Haluski. Make soups and freeze....ham, cabbage, and potato.....ham and bean......ham, potato, and dumplin'.....cabbage roll soup.


----------



## Raeven (Oct 11, 2011)

Vosey said:


> Raeven - my husband likes anything asian with peanut butter in it!! And I have everything on hand, even the bell peppers, which while ours won't be ready for a long time I bought some for family visiting. It'll be a good way to use them up as DH seems to think having any grocery store veggies in the fridge is a sacrilege.
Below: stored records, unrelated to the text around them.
-- ==== Sys2Proof/Machine/Console.lean ====
section
/-! DEFINITION. Bundles as they arrive, and the console (R455 to R458, R489): its operations, the object store and the
submission of bundles. -/

namespace Sys2Proof.Machine

/-! ### Bundles as they arrive (R47, R53) -/

/-- A bundle in Bureau RAM that nothing has checked. -/
def Bundle.fresh (words : List Word64) (descIndex charter : Nat) (lenFault : Option Word64) : Bundle :=
  { phase := .waiting, words := words, delivered := 8 * words.length, acted := [], descIndex := descIndex, charter := charter, lenFault := lenFault, grant := 0, reads := [], prog := [],
    next := 0, g := [], c := false, stage := none, executed := 0, seen := [], lastEpoch := none, late := none, ending := none,
    journalled := false, orphan := false, forward := none, report := none }

/-- A word of a bundle; a word that is missing reads as zero. -/
def Bundle.word (b : Bundle) (i : Nat) : Nat := (b.words.getD i 0).toNat

/-- TOTAL_LEN, TAG, CLASS and the other fields of a bundle's header (R56). -/
def Bundle.totalLen (b : Bundle) : Nat := bits (b.word 3) 63 32
@[inherit_doc Bundle.totalLen] def Bundle.tag (b : Bundle) : Nat := bits (b.word 1) 63 48
@[inherit_doc Bundle.totalLen] def Bundle.applyAfter (b : Bundle) : Nat := bits (b.word 1) 47 0
@[inherit_doc Bundle.totalLen] def Bundle.cls (b : Bundle) : Nat := bits (b.word 0) 23 16
@[inherit_doc Bundle.totalLen] def Bundle.instrWords (b : Bundle) : Nat := bits (b.word 0) 12 0
@[inherit_doc Bundle.totalLen] def Bundle.sigOffset (b : Bundle) : Nat := bits (b.word 2) 31 0
@[inherit_doc Bundle.totalLen] def Bundle.keySlot (b : Bundle) : Nat := bits (b.word 3) 7 0
@[inherit_doc Bundle.totalLen] def Bundle.orderSeq (b : Bundle) : Nat := b.word 4
@[inherit_doc Bundle.totalLen] def Bundle.deviceBind (b : Bundle) : Nat := b.word 5

/-- The bytes of a bundle. -/
def Bundle.bytes (b : Bundle) : List Byte := wordsToBytes b.words

/-- Changes the Bureau. -/
def State.updBureau (s : State) (f : Bureau → Bureau) : State := { s with bureau := f s.bureau }

/-! ### The object store (R457) -/

/-- The size of the object store. -/
def storeSize : Nat := 0x200000

/-- `n` bytes of the object store. -/
def State.storeRead (s : State) (off n : Nat) : List Byte := (List.range n).map (fun i => SMap.get 0 s.host.store (off + i))

/-- Bytes written to the object store. -/
def State.storeWrite (s : State) (off : Nat) (bs : List Byte) : State :=
  s.updHost (fun h => { h with store := (bs.zipIdx).foldl (fun m e => SMap.set 0 m (off + e.2) e.1) h.store })

/-! ### Requests and responses (R455, R456) -/

/-- The bytes of a request before its CRC. -/
def requestBytes (r : ConsoleRequest) : List Byte :=
  [r.sync, r.op, r.tag, r.zero].map (BitVec.ofNat 8) ++ beBytes 4 r.addr ++ beBytes 2 r.len ++ r.payload

/-- STATUS values of a response. -/
inductive Reply
  | ok (data : List Byte)
  | crc
  | badOp
  | range
  | busy
  | empty
  | busErr
  deriving DecidableEq, Repr

/-- The code of a STATUS, and its data. -/
def Reply.status : Reply → Nat
  | .ok _ => 0
  | .crc => 1
  | .badOp => 2
  | .range => 3
  | .busy => 4
  | .empty => 5
  | .busErr => 6
@[inherit_doc Reply.status] def Reply.data : Reply → List Byte
  | .ok d => d
  | _ => []

/-- A response with its start byte, STATUS, LEN, data and CRC (R455). -/
def responseBytes (status : Nat) (data : List Byte) : List Byte :=
  let body := [BitVec.ofNat 8 status] ++ beBytes 2 data.length ++ data
  [0x3C] ++ body ++ beBytes 4 (crc32c body)

/-- A request is answered. -/
def State.answer (s : State) (a : Reply) : State := s.emit (.console (responseBytes a.status a.data))

/-- One request whose operation is `op`: a wrong SYNC is ignored, as is everything while a supply fault holds the device; a wrong CRC, an operation in freeze, a reserved byte that is
not zero and a LEN or ADDR out of range are turned away before `f` runs. -/
def State.console (s : State) (op : Nat) (r : ConsoleRequest) (inRange : Bool) (f : State → Reply × State) : State :=
  if r.sync != 0xC3 || s.power.supplyFault then s
  else if crc32c (requestBytes r) != r.crc then s.answer .crc
  else if s.power.frozen.isSome || r.op != op || r.zero != 0 || !inRange then s.answer .badOp
  else
    let a := f s
    a.2.answer a.1

/-- The read-out of the Dustsheet image in freeze (R489). -/
def State.readOut (s : State) (f : Frozen) (r : ConsoleRequest) : State :=
  if r.sync != 0xC3 then s
  else if crc32c (requestBytes r) != r.crc then s.answer .crc
  else if r.op != 2 || r.zero != 0 || r.len == 0 || decide (4096 < r.len) then s.answer .badOp
  else if r.addr < 0x80000000 || decide (imageLen < r.addr - 0x80000000 + r.len) then s.answer .range
  else s.answer (.ok ((f.image.drop (r.addr - 0x80000000)).take r.len))

/-! ### Operations -/

/-- STORE_WRITE. -/
def execStoreWrite (r : ConsoleRequest) (s : State) : Host.Outcome State Fault Refusal :=
  .next (s.console 1 r (decide (1 ≤ r.len) && decide (r.len ≤ 4096) && r.payload.length == r.len) (fun s =>
    if storeSize < r.addr + r.len then (.range, s) else (.ok [], s.storeWrite r.addr r.payload)))

/-- STORE_READ; in freeze it reads the Dustsheet image. -/
def execStoreRead (r : ConsoleRequest) (s : State) : Host.Outcome State Fault Refusal :=
  .next (match s.power.frozen with
    | some f => s.readOut f r
    | none => s.console 2 r (decide (1 ≤ r.len) && decide (r.len ≤ 4096)) (fun s =>
        if storeSize < r.addr + r.len then (.range, s) else (.ok (s.storeRead r.addr r.len), s)))

/-- DUSTSHEET_READ_OUT: STORE_READ in freeze; outside freeze the image does not exist. -/
def execDustsheetReadOut (r : ConsoleRequest) (s : State) : Host.Outcome State Fault Refusal :=
  .next (match s.power.frozen with
    | some f => s.readOut f r
    | none => s.console 2 r (decide (1 ≤ r.len) && decide (r.len ≤ 4096)) (fun s =>
        if storeSize < r.addr + r.len then (.range, s) else (.ok (s.storeRead r.addr r.len), s)))

/-- The bundles that the console queue holds. -/
def State.consoleHeld (s : State) : Nat := s.bureau.consoleWaiting.length + (if (SMap.find s.bureau.slots 16).isSome then 1 else 0)

/-- SUBMIT (R457, R458): a bundle of `n` bytes at a store offset joins the console queue. -/
def State.submit (s : State) (tag off n : Nat) : Reply × State :=
  if off % 8 != 0 || decide (storeSize < off + n) then (.range, s)
  else if s.bureau.lastSubmit = some tag then (.ok [], s)
  else if s.fld R.PWR_STAT_BOOT_STEP 0 < 6 || decide (4 ≤ s.consoleHeld) then (.busy, s)
  else
    let b := Bundle.fresh (bytesToWords (n / 8) (s.storeRead off n)) 0 16 none
    let b := { b with lenFault := if b.totalLen = n then none else some (BitVec.ofNat 64 (b.word 3)) }
    (.ok [], s.updBureau (fun u => { u with consoleWaiting := u.consoleWaiting ++ [b], lastSubmit := some tag }))

/-- REG_READ: the register as a host would read it; a bus error is logged for requester 0xFFFF (R438). -/
def execRegRead (r : ConsoleRequest) (s : State) : Host.Outcome State Fault Refusal :=
  .next (s.console 5 r (r.len == 4 || r.len == 8) (fun s =>
    let a : Access := { off := r.addr, len := r.len, be := if r.len = 8 then 255 else 15, value := 0, requester := 0xFFFF }
    let cause := busCause false a
    if cause != 0 then (.busErr, s.busError false cause a)
    else
      let v := s.readBar r.addr r.len
      (.ok (leBytes r.len v.1), v.2)))

end Sys2Proof.Machine
end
If your hubs likes those flavors, I expect this will become a favorite recipe at your house. I bring this to potlucks a lot... never have any to bring home.  And it's healthful, too!


----------



## puddlejumper007 (Jan 12, 2008)

all the recipies sound great. i had two very large cabbages, sliced them thin , blanched them and dehydrated them...they are realy good, just add hot water let them sit, fry up with backon grease.


----------



## Bellyman (Jul 6, 2013)

Fermented cabbage... sauerkraut... is not that hard. I just made a batch yesterday.

Chopping the cabbage was the hardest part.

5 pounds of cabbage. 3 TBSP salt. Put it in a crock and kept working it, almost like kneading bread for a while, then sort of punching it down. After working it for a while, it made it's own juice so I didn't have any need to add water.

Had a Corelle plate that was just slightly smaller than the inside diameter of the crock and put that on top of the cabbage. Put a gallon or so of water in a zip lock bag and placed that on top of the plate. Covered with a towel and it's doing it's thing in my parents' basement. Should be a week or two until we have sauerkraut. I'll check on it every day or to just to make sure there's nothing going badly and maybe skim off anything that shouldn't be there on the top.

I was planning on freezing what doesn't get eaten fairly quickly. Didn't want to can it because I want the wonderful "probiotics" that are forming.



P.S. If you make vegetable soup, it's not the same without some cabbage in it.


----------



## Vosey (Dec 8, 2012)

pistolsmom said:


> Haluski. Make soups and freeze....ham, cabbage, and potato.....ham and bean......ham, potato, and dumplin'.....cabbage roll soup.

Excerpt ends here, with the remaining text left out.